# RECORD EXCERPTS
/-! ## The whole run -/

/-- Settles O44, by induction on the number of steps: after the first one the run has ended and stays as it is, or goes on
with one cycle less in its budget. -/
theorem runEndsWithinBudget : Obligations.RunEndsWithinBudget := by
  intro s k
  induction k generalizing s with
  | zero =>
    intro hrun _ hbudget _
    exact ⟨s, run_zero s, .inr ⟨rfl, by rw [if_neg hbudget.ne, hrun]⟩⟩
  | succ k ih =>
    intro hrun hmoves hbudget hk
    obtain ⟨t, hcycle, htmoves, hcount⟩ := cycle_counted s
    rw [hmoves] at htmoves
    rw [run_succ_of_step k ((step_of_running hmoves hrun).trans hcycle)]
    rcases hcount with ⟨herror, hsame⟩ | ⟨hfsm, hless⟩
    · refine ⟨t, run_of_step_self k (step_self_of_not_running htmoves (by simp [herror])), .inl ⟨herror, ?_⟩⟩
      omega
    · by_cases hlast : s.remaining - 1 = 0
      · obtain rfl : k = 0 := by omega
        refine ⟨t, run_zero t, .inr ⟨hless, ?_⟩⟩
        rw [hfsm, if_pos hlast, if_pos (by omega)]
      · have htrun : t.fsm = .running := by rw [hfsm, if_neg hlast, hrun]
        obtain ⟨u, hu, hend⟩ := ih t htrun htmoves (by omega) (by omega)
        refine ⟨u, hu, ?_⟩
        have hleft : t.remaining - k = s.remaining - (k + 1) := by omega
        have hused : k = t.remaining ↔ k + 1 = s.remaining := by omega
        simpa only [hleft, hused] using hend

end Sys2Proof.Machine
end

section
/-! PROOFS. The host interface: what each command does where it is accepted, that it does nothing where it is refused, and
what `observe` shows (40_execution_engine.md R120, R129, R134 to R140). -/

namespace Sys2Proof.Machine

/-! ## Load -/

theorem commandLoad_of_accepted {ws : List Word} {s : State} (hready : s.fsm = .ready) (hloaded : s.loaded = false)
    (hlength : ws.length ≤ memWords) :
    commandLoad ws s = { s with mem := s.mem.loadFrom 0 ws, remaining := ws.length, loaded := true } :=
  if_pos ⟨hready, hloaded, hlength⟩

theorem commandLoad_of_refused {ws : List Word} {s : State}
    (h : s.fsm ≠ .ready ∨ s.loaded = true ∨ memWords < ws.length) : commandLoad ws s = s := by
  refine if_neg fun ⟨hready, hloaded, hlength⟩ => ?_
  rcases h with h | h | h
  · exact h hready
  · simp [hloaded] at h
  · exact absurd hlength (Nat.not_le.mpr h)

/-- A load into unwritten memory leaves the words and nothing else. -/
theorem read_loadFrom_nil {ws : List Word} (a : Addr) (h : ws.length ≤ memWords) :
    (Memory.loadFrom [] 0 ws).read a = ws[a.toNat]? := by
  rw [Memory.read_loadFrom _ _ _ _ (by omega), if_pos (Nat.zero_le _), Memory.read_nil, Option.or_none, Nat.sub_zero]

/-- Settles O35: under the invariant memory is unwritten before the load, so that it holds the given words alone. -/
theorem loadFillsMemoryAndBudget : Obligations.LoadFillsMemoryAndBudget := by
  intro s ws rest hs hmoves hready hloaded hlength
  obtain ⟨hmem, _⟩ := hs.unloaded hloaded hready
  have hstep := (step_of_load hmoves).trans (congrArg _ (commandLoad_of_accepted hready hloaded hlength))
  refine ⟨_, hstep, fun a => ?_, rfl, rfl, rfl, rfl⟩
  simp only [hmem]
  exact read_loadFrom_nil a hlength

/-! ## Run, and the commands that are refused -/

/-- Settles O36: before a load the invariant gives an empty budget, so the second clause is a case of the first. -/
theorem runStartsOrEndsAtOnce : Obligations.RunStartsOrEndsAtOnce := by
  intro s rest hmoves hready
  have hstep := (step_of_run hmoves).trans (congrArg _ (commandRun_of_ready hready))
  refine ⟨hstep, fun hs hloaded => ?_⟩
  obtain ⟨_, hbudget⟩ := hs.unloaded hloaded hready
  rw [hstep, if_pos hbudget]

# PROBLEM DESCRIPTION
List all lines from the entries that include the word "memWords".

# ANSWER AREA
    (hlength : ws.length ≤ memWords) :
    (h : s.fsm ≠ .ready ∨ s.loaded = true ∨ memWords < ws.length) : commandLoad ws s = s := by
theorem read_loadFrom_nil {ws : List Word} (a : Addr) (h : ws.length ≤ memWords) :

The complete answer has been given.